ASSIGNMENT: Could you find each line of the data below that contains the word "milliseconds" and copy those lines?

[Dataset entries]
=== Section Start ===
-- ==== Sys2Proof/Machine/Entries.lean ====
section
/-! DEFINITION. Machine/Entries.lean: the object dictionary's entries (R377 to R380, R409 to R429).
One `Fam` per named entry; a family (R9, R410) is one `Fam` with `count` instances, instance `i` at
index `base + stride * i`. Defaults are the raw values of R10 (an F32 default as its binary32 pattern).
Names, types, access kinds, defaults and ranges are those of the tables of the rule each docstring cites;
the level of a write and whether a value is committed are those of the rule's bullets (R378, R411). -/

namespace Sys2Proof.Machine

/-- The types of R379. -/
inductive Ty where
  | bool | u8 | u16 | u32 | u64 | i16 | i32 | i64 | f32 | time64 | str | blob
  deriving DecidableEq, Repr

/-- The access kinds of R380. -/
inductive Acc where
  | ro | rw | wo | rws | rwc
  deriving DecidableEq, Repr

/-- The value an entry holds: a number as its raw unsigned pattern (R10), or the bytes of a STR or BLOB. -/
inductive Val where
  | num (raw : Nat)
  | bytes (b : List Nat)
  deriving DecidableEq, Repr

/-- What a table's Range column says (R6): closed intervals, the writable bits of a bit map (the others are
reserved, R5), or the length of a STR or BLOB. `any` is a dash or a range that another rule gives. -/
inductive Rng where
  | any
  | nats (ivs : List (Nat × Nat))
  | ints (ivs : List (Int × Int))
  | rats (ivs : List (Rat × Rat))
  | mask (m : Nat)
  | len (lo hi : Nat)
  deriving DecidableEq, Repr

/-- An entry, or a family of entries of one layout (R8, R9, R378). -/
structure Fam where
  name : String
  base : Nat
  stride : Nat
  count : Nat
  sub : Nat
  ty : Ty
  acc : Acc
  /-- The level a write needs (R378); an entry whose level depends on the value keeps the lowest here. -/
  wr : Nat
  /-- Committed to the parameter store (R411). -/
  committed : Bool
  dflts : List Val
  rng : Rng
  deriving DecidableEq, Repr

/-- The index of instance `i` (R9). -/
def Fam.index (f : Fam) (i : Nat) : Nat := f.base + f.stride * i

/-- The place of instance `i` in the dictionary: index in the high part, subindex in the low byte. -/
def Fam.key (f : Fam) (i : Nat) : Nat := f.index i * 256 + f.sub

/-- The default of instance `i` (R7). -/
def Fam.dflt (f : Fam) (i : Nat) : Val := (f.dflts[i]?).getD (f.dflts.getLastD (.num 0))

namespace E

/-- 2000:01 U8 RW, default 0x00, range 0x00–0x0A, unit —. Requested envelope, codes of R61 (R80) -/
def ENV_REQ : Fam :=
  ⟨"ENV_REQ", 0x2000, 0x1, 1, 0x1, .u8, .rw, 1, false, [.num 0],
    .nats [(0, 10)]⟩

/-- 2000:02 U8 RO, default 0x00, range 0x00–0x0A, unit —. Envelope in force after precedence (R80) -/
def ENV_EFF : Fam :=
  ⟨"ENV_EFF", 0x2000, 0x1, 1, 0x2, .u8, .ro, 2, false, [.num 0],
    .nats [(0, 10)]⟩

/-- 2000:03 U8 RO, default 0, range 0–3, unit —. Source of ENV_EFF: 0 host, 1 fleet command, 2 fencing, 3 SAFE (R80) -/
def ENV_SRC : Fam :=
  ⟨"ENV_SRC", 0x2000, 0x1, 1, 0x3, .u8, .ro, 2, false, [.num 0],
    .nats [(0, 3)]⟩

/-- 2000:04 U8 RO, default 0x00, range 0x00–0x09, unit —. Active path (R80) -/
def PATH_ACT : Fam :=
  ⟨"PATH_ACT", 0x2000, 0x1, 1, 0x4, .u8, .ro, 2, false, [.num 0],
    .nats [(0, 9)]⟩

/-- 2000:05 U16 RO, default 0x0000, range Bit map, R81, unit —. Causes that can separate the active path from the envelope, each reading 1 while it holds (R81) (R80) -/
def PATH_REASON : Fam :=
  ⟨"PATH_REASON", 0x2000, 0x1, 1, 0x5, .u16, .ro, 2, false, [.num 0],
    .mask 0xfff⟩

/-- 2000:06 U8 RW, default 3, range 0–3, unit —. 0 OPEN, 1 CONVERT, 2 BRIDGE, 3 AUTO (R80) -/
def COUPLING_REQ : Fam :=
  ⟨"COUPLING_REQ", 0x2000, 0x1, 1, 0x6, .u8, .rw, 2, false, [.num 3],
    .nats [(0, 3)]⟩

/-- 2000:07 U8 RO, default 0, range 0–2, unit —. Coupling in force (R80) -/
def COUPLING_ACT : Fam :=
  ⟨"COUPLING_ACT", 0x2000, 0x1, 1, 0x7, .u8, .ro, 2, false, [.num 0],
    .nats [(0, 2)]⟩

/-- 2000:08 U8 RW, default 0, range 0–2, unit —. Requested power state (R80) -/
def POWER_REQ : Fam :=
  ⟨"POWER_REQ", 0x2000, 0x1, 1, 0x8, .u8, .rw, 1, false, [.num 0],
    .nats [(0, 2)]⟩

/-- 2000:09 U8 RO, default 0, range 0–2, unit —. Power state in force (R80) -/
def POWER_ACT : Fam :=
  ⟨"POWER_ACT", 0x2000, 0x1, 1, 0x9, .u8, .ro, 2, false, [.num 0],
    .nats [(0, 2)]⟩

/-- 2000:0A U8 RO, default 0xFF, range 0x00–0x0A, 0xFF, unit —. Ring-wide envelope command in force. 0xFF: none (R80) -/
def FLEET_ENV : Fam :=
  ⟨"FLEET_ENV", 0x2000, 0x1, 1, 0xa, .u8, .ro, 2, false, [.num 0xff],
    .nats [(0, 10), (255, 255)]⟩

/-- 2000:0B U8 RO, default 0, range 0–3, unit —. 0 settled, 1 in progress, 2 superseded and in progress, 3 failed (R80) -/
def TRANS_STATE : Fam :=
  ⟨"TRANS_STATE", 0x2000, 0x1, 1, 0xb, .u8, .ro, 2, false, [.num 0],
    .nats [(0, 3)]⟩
=== Section End ===
=== Section Start ===
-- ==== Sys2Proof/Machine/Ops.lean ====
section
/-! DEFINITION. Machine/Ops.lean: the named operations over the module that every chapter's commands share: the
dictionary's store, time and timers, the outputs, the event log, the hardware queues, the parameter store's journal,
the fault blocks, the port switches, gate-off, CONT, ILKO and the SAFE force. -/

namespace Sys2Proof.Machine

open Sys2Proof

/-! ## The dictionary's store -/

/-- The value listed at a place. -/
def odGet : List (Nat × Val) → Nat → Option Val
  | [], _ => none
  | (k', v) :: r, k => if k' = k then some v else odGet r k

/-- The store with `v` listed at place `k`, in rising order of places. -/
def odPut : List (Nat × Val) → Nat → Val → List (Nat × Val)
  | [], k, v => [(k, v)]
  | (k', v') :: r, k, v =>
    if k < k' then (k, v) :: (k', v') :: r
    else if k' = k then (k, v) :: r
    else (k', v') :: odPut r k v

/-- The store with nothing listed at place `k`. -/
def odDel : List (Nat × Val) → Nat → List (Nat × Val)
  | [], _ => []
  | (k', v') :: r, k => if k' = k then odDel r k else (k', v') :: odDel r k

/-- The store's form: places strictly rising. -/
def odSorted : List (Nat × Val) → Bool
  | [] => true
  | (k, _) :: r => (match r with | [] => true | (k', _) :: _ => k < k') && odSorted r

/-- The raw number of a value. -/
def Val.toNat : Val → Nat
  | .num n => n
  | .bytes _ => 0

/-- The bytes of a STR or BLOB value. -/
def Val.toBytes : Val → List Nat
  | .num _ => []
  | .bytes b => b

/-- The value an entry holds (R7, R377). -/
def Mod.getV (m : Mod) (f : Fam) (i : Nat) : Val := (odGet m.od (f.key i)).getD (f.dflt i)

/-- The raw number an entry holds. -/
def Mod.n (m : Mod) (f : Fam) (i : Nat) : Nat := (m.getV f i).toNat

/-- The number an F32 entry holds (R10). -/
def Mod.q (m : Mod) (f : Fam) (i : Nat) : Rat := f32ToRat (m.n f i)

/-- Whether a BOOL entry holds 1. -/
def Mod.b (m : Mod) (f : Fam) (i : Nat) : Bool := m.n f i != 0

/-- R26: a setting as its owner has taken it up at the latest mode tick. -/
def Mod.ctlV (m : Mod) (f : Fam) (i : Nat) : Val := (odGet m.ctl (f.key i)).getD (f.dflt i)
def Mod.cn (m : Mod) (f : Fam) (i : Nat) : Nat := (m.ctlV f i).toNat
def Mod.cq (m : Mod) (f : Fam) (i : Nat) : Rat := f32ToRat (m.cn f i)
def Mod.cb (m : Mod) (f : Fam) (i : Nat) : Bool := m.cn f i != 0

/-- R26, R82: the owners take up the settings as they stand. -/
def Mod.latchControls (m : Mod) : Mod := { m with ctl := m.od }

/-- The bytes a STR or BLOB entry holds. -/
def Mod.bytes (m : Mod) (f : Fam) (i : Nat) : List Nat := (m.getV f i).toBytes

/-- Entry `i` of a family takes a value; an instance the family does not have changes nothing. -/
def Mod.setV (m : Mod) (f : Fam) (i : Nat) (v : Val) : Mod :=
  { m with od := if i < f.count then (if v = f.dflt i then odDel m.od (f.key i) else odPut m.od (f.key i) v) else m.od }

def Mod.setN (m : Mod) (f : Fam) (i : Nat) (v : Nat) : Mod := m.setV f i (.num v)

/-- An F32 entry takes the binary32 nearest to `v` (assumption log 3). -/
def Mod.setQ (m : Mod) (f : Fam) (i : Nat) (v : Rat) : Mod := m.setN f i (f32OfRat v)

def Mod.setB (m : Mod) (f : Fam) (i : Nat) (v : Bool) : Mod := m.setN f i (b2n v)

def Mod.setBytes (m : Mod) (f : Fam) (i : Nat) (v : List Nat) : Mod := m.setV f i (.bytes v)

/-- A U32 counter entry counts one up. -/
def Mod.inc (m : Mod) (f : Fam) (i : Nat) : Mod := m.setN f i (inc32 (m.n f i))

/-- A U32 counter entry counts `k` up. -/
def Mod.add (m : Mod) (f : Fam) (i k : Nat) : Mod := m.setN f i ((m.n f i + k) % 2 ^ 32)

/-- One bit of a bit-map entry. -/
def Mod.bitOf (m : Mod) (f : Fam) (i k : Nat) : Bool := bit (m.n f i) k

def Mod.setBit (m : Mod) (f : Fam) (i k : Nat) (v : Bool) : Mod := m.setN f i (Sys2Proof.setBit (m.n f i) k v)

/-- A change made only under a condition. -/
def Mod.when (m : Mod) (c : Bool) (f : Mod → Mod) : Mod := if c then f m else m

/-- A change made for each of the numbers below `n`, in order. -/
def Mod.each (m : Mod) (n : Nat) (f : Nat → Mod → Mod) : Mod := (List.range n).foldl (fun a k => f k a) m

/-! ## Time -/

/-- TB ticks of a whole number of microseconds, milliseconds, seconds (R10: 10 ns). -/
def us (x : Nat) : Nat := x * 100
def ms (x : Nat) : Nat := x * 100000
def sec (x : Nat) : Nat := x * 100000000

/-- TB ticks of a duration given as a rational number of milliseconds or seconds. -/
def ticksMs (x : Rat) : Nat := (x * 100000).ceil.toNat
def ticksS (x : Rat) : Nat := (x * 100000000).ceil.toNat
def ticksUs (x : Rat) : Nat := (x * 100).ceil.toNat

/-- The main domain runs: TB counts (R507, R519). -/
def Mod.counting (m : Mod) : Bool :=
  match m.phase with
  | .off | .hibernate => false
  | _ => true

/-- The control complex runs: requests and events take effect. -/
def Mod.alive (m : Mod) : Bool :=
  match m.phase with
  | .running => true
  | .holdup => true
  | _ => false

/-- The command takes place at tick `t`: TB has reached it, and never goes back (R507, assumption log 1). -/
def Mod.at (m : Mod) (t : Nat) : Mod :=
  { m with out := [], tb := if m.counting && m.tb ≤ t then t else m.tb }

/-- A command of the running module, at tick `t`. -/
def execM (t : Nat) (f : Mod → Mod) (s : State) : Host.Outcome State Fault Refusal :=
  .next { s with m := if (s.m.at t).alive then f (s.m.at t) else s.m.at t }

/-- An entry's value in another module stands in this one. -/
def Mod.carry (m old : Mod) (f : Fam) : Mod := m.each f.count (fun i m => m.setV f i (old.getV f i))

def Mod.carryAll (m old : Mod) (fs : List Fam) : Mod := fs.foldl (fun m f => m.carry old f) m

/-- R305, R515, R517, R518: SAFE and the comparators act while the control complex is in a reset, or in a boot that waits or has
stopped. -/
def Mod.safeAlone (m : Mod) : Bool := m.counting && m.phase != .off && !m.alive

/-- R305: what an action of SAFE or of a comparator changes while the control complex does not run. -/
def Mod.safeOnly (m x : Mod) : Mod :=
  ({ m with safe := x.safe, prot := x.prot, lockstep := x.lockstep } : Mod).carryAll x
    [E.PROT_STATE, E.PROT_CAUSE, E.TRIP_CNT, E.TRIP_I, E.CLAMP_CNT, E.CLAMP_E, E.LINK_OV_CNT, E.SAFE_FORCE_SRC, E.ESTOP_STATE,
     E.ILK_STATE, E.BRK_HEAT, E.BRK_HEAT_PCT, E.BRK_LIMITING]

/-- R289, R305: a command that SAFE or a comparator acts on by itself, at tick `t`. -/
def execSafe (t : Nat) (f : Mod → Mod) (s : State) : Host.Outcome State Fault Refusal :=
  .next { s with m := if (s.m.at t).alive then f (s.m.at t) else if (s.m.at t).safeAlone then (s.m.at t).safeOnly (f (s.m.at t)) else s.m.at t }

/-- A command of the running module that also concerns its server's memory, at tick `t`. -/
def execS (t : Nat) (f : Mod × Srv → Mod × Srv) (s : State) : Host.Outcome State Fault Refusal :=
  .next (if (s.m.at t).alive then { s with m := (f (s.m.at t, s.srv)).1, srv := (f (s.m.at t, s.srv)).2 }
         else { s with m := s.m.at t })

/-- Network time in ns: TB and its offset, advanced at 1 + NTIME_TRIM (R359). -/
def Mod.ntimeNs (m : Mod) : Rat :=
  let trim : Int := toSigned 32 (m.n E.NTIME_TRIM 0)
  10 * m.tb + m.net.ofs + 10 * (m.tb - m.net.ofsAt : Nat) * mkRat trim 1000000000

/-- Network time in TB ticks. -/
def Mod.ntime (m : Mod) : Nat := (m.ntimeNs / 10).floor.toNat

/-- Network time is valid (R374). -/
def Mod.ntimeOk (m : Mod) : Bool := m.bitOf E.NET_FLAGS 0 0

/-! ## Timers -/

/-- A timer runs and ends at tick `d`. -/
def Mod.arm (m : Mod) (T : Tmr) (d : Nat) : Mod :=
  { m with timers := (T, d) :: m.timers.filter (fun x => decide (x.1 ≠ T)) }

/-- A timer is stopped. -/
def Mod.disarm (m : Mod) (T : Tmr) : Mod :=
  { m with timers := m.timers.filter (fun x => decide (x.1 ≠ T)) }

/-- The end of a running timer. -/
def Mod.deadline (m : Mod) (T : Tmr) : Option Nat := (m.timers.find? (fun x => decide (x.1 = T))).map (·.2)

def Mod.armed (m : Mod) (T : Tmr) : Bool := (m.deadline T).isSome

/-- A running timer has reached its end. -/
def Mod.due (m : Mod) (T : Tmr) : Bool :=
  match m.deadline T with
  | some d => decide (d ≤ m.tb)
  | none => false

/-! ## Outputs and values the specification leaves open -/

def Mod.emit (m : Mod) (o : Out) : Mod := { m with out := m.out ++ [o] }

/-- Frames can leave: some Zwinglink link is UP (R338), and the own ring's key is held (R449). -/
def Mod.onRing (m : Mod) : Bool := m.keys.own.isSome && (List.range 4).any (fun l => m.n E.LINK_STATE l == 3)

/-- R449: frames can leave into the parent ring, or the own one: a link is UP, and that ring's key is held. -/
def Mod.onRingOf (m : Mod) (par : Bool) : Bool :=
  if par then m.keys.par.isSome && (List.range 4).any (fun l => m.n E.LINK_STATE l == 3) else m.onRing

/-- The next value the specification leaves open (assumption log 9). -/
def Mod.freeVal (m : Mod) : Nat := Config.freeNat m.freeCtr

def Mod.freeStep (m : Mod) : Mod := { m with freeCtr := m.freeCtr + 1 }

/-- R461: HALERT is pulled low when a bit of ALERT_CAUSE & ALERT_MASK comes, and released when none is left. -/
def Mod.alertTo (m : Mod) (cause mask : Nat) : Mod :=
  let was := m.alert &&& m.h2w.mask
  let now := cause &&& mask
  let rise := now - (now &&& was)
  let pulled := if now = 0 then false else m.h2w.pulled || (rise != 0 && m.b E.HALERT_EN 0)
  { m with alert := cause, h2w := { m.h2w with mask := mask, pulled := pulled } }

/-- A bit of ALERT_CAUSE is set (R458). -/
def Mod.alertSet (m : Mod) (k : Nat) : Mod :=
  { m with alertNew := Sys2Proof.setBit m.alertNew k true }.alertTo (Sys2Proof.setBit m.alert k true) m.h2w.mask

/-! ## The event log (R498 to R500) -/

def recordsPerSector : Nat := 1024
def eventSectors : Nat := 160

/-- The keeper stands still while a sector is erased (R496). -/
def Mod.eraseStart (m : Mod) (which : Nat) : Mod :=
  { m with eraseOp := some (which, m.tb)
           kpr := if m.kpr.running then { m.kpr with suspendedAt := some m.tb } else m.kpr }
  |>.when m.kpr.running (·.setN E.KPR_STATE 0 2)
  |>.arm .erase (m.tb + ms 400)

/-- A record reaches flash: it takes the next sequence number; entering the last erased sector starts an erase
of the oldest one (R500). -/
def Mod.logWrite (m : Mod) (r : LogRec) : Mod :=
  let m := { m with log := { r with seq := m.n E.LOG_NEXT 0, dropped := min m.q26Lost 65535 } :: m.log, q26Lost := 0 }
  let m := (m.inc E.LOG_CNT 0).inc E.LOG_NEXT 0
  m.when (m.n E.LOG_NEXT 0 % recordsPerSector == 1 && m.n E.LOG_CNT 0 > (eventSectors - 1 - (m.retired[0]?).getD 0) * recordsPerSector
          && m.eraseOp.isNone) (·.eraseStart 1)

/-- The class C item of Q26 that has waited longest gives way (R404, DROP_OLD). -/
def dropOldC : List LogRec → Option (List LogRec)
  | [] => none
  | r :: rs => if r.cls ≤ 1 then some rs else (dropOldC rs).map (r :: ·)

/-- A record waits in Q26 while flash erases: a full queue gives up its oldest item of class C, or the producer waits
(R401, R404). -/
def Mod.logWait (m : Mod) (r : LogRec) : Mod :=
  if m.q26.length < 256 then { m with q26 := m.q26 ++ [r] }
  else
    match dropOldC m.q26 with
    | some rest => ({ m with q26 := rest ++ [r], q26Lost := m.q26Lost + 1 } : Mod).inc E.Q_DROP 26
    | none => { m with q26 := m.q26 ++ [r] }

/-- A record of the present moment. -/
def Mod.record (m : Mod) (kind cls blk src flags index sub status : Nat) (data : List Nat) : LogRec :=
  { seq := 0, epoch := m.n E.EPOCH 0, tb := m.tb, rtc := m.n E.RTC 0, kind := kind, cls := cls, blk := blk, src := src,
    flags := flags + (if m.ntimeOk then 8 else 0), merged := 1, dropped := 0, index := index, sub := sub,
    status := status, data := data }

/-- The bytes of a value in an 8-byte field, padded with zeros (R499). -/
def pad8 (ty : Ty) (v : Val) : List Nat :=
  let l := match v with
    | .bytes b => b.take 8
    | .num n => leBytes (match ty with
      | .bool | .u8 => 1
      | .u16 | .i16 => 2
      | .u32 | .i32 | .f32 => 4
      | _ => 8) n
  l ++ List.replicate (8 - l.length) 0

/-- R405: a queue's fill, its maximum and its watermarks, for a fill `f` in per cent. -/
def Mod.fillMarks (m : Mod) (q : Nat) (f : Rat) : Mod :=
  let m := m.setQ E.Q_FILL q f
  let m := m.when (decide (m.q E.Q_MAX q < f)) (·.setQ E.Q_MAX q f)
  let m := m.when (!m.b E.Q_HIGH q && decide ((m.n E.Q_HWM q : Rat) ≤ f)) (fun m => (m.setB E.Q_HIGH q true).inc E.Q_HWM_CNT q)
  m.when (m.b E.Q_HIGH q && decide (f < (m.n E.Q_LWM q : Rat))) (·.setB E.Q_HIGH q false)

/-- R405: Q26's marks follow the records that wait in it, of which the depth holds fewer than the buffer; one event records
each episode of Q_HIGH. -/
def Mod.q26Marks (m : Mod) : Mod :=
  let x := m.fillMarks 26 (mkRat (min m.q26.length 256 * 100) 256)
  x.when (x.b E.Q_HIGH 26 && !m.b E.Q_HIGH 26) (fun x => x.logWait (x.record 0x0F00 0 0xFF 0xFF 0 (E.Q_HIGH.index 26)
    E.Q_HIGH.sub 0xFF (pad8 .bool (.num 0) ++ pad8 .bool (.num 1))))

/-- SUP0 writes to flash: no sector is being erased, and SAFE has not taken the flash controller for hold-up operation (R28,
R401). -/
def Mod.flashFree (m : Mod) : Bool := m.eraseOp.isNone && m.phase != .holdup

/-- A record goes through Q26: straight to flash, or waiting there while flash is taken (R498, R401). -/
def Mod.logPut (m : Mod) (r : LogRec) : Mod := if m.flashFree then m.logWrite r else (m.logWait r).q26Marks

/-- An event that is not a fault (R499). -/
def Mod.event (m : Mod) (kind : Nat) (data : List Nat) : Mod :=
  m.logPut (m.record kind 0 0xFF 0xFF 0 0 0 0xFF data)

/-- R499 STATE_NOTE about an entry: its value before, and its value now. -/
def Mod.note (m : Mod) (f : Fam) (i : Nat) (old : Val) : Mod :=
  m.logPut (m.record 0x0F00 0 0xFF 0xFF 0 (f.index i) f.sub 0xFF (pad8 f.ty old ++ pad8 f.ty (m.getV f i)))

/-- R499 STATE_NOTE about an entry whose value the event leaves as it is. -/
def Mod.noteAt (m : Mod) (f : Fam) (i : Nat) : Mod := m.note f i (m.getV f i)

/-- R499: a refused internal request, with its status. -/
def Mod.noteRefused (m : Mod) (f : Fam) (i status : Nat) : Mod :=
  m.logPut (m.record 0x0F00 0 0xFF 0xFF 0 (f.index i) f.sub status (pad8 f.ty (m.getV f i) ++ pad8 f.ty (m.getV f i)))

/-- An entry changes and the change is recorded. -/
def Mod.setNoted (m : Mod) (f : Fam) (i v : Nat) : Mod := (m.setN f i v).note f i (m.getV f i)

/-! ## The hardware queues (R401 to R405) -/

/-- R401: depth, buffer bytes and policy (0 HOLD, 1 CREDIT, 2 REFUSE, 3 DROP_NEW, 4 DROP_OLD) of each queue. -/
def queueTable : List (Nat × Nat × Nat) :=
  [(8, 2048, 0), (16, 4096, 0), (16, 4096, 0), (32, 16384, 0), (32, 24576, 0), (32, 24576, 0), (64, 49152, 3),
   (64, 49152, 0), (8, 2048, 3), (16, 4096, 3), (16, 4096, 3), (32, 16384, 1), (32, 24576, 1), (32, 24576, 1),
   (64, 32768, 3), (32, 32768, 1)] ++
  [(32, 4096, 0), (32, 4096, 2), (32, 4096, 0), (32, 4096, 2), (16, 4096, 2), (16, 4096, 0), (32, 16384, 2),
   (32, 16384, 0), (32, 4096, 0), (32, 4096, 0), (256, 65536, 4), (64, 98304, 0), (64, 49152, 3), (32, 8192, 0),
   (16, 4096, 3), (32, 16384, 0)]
=== Section End ===
REPLY TO THE EXERCISE:
/-- TB ticks of a whole number of microseconds, milliseconds, seconds (R10: 10 ns). -/
/-- TB ticks of a duration given as a rational number of milliseconds or seconds. -/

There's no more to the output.